TASK DATA:
'''

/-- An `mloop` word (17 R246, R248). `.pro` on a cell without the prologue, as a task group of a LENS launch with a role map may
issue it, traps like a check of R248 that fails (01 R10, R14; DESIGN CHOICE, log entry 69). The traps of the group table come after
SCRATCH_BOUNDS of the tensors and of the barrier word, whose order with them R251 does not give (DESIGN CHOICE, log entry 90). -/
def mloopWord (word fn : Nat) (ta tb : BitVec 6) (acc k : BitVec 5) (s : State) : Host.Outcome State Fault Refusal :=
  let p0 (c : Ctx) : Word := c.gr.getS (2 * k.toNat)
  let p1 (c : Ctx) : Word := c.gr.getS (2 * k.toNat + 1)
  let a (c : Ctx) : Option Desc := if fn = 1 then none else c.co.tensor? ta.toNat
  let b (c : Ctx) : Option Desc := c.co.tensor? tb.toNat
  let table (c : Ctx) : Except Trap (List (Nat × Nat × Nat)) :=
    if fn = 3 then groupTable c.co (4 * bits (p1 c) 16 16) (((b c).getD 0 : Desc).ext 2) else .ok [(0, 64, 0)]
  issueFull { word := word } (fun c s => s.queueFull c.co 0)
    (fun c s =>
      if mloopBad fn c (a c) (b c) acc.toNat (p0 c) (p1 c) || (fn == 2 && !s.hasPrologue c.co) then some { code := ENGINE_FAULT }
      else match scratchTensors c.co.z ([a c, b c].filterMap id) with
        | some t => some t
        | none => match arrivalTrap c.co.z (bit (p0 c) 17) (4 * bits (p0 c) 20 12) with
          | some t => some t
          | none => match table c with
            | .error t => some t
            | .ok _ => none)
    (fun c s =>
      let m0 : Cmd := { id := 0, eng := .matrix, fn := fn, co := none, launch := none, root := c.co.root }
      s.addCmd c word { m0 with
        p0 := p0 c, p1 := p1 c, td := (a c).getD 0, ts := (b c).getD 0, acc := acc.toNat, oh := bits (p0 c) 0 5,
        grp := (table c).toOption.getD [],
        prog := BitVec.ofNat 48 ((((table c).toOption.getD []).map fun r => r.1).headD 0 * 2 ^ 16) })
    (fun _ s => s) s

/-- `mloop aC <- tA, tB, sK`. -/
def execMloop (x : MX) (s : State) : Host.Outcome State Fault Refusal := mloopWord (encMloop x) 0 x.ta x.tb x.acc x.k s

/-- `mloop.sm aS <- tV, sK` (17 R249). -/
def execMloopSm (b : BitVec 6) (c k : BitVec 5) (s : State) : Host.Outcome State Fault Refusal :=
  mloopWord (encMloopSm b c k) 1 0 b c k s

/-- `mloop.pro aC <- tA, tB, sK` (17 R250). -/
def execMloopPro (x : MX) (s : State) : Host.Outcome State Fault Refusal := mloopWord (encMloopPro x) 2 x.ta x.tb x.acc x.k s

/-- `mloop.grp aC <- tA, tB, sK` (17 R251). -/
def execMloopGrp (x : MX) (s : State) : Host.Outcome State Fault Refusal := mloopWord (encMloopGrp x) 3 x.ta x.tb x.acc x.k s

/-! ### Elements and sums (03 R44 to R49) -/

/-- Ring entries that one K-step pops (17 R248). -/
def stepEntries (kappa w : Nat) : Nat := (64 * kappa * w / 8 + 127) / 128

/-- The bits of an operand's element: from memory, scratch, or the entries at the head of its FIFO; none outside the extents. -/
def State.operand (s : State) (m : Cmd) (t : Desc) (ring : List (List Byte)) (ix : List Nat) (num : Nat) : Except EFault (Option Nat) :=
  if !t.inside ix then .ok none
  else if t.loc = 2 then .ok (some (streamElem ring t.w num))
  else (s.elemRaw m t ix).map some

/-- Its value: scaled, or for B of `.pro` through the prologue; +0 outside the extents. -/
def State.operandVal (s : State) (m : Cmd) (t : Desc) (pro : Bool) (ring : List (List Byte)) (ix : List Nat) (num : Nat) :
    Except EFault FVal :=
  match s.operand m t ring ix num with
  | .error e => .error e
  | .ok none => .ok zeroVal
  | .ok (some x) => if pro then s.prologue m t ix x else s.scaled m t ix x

'''
'''

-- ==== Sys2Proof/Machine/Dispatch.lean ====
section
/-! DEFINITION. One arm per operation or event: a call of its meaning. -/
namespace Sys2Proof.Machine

'''
'''

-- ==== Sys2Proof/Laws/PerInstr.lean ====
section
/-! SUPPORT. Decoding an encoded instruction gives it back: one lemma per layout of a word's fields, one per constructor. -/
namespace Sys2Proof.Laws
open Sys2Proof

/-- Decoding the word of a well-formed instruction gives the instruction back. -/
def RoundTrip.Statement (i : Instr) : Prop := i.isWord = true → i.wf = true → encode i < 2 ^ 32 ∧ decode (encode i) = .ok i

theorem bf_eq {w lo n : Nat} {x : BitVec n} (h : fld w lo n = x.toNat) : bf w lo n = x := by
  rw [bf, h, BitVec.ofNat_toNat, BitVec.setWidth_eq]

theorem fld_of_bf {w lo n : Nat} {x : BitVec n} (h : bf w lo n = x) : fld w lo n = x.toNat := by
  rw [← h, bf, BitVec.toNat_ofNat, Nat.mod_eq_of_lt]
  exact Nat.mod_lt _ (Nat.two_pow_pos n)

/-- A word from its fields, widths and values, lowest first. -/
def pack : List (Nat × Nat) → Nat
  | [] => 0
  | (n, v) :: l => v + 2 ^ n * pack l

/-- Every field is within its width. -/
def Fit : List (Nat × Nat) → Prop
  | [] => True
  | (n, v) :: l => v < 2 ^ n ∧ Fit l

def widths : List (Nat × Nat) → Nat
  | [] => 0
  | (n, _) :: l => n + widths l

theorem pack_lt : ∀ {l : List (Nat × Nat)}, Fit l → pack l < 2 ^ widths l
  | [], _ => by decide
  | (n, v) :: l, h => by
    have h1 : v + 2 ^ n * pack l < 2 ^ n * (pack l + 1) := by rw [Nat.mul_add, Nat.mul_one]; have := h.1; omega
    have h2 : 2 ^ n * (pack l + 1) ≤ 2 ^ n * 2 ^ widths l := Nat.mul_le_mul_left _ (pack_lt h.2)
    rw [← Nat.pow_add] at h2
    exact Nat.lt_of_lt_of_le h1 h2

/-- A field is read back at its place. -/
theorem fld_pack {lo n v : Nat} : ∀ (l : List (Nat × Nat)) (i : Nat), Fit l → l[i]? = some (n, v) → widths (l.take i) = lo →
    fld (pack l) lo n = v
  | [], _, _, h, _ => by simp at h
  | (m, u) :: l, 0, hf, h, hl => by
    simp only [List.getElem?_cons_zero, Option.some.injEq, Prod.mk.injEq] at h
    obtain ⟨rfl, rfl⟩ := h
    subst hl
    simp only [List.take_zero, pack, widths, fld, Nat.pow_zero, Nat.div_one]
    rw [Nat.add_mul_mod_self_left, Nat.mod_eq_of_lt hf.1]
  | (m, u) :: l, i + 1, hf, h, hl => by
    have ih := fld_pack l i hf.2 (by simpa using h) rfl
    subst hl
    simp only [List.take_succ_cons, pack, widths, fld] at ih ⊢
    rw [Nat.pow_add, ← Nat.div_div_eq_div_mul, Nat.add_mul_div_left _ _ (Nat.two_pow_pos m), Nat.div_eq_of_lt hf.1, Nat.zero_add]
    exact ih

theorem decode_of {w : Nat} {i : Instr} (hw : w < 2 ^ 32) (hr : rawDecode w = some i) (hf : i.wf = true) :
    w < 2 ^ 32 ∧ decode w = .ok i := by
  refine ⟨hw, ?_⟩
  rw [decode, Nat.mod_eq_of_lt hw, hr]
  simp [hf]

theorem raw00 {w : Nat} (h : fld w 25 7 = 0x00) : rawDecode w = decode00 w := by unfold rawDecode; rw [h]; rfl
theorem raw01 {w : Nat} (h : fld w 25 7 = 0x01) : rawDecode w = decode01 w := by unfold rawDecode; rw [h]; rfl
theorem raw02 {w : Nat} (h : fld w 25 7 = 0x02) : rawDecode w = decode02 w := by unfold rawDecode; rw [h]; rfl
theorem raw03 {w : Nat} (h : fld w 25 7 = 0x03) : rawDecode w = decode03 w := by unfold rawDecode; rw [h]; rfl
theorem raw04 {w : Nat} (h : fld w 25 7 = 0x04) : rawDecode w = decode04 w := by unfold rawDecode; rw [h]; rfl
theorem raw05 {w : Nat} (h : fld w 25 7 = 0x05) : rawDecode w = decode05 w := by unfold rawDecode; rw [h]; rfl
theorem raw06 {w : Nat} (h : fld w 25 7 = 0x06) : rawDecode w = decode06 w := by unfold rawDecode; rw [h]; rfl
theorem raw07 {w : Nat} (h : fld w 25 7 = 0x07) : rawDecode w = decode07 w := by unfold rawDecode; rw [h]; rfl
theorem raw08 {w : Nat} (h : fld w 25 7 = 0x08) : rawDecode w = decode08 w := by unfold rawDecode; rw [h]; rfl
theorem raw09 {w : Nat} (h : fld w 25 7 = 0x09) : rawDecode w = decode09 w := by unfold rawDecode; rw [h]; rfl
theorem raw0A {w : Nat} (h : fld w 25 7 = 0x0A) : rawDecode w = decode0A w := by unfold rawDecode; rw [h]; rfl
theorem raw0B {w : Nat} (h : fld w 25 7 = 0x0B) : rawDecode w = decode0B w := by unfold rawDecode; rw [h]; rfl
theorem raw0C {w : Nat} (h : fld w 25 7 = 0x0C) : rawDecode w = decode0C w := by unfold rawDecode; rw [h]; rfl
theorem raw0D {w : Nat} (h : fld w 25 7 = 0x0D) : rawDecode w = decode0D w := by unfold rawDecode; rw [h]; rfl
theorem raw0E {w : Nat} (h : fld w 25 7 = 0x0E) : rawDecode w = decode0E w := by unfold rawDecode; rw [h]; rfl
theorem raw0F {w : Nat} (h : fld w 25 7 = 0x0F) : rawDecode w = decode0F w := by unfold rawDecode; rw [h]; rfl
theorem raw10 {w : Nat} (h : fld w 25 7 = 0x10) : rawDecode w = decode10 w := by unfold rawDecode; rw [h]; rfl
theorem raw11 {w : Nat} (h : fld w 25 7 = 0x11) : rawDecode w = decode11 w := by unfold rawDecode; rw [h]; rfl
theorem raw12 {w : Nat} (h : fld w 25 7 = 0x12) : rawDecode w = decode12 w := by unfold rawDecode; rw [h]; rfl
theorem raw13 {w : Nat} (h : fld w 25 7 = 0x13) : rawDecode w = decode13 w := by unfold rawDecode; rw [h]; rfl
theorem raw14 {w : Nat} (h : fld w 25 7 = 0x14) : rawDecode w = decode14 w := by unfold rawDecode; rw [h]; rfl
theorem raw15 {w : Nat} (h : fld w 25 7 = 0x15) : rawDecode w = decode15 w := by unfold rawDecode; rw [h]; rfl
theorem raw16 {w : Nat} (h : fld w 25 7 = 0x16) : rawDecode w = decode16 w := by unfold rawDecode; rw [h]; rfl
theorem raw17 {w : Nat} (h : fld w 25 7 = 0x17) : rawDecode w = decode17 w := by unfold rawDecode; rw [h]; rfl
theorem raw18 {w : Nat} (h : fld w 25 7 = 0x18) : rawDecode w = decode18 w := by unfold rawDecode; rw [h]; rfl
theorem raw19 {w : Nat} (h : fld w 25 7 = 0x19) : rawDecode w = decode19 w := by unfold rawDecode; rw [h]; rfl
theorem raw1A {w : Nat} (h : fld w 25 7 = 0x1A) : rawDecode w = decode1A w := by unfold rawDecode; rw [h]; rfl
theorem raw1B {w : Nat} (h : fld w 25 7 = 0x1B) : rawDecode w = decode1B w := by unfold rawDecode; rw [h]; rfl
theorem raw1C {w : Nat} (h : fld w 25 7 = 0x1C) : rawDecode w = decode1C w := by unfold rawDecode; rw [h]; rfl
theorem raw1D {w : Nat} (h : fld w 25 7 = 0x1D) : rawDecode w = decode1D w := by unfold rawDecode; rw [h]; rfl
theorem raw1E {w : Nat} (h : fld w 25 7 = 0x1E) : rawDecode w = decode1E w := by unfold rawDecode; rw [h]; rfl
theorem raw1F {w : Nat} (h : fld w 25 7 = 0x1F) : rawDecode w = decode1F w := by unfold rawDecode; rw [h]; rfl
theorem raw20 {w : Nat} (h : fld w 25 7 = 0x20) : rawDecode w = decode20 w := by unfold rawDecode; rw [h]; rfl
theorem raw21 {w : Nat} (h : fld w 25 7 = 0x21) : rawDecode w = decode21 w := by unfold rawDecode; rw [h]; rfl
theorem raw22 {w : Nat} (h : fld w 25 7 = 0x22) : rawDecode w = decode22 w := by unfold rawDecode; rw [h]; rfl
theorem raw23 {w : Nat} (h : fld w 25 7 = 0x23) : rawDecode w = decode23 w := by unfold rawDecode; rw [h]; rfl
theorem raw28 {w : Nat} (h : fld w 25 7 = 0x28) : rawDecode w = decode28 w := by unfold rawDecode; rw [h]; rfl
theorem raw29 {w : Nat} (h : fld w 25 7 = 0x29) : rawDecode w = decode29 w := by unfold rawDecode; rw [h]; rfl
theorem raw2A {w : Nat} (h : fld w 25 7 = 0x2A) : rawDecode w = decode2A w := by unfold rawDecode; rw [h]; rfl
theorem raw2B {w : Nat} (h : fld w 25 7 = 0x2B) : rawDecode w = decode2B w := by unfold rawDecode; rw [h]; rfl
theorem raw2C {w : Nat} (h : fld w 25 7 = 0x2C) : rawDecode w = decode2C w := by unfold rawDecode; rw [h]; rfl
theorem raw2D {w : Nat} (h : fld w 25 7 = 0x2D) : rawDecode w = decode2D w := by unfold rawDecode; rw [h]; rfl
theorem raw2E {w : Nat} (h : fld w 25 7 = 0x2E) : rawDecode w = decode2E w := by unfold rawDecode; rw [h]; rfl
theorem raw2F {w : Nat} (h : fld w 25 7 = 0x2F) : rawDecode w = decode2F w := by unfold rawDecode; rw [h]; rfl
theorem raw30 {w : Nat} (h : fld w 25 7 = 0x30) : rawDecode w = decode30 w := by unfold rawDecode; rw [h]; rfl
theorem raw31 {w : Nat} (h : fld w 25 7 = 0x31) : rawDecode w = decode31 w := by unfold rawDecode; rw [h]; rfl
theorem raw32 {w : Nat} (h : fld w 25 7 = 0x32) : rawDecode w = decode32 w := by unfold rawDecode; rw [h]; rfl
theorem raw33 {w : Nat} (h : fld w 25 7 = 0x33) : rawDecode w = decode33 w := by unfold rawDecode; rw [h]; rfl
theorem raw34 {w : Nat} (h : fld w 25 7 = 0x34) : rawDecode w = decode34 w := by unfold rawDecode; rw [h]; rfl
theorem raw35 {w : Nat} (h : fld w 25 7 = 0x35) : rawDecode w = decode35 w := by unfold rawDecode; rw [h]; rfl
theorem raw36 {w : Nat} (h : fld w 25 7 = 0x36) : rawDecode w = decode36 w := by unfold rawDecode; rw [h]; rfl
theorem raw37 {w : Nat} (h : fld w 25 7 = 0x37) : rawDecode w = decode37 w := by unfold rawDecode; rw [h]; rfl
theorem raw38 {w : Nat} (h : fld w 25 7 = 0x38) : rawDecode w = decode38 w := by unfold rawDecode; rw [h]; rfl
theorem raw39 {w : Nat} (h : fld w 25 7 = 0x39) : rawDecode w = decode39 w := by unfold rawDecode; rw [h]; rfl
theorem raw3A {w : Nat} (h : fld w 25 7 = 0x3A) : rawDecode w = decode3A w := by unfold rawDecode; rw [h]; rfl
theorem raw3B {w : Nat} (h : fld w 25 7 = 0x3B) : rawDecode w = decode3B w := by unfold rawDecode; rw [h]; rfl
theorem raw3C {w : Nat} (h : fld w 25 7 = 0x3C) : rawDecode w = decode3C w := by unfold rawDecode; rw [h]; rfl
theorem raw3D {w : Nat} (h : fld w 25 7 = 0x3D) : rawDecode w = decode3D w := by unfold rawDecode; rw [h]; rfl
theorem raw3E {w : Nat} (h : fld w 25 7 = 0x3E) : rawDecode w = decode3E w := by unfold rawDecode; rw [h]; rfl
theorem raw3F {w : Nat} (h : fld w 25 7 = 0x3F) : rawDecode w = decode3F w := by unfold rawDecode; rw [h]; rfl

'''

EXERCISE AIM:
Beginning with the line that has "s.addCmd c word" and ending with the line that has "(17 R251). -/", set down the lines above exactly and include no others.

YOUR SOLUTION:
      s.addCmd c word { m0 with
        p0 := p0 c, p1 := p1 c, td := (a c).getD 0, ts := (b c).getD 0, acc := acc.toNat, oh := bits (p0 c) 0 5,
        grp := (table c).toOption.getD [],
        prog := BitVec.ofNat 48 ((((table c).toOption.getD []).map fun r => r.1).headD 0 * 2 ^ 16) })
    (fun _ s => s) s

/-- `mloop aC <- tA, tB, sK`. -/
def execMloop (x : MX) (s : State) : Host.Outcome State Fault Refusal := mloopWord (encMloop x) 0 x.ta x.tb x.acc x.k s

/-- `mloop.sm aS <- tV, sK` (17 R249). -/
def execMloopSm (b : BitVec 6) (c k : BitVec 5) (s : State) : Host.Outcome State Fault Refusal :=
  mloopWord (encMloopSm b c k) 1 0 b c k s

/-- `mloop.pro aC <- tA, tB, sK` (17 R250). -/
def execMloopPro (x : MX) (s : State) : Host.Outcome State Fault Refusal := mloopWord (encMloopPro x) 2 x.ta x.tb x.acc x.k s

/-- `mloop.grp aC <- tA, tB, sK` (17 R251). -/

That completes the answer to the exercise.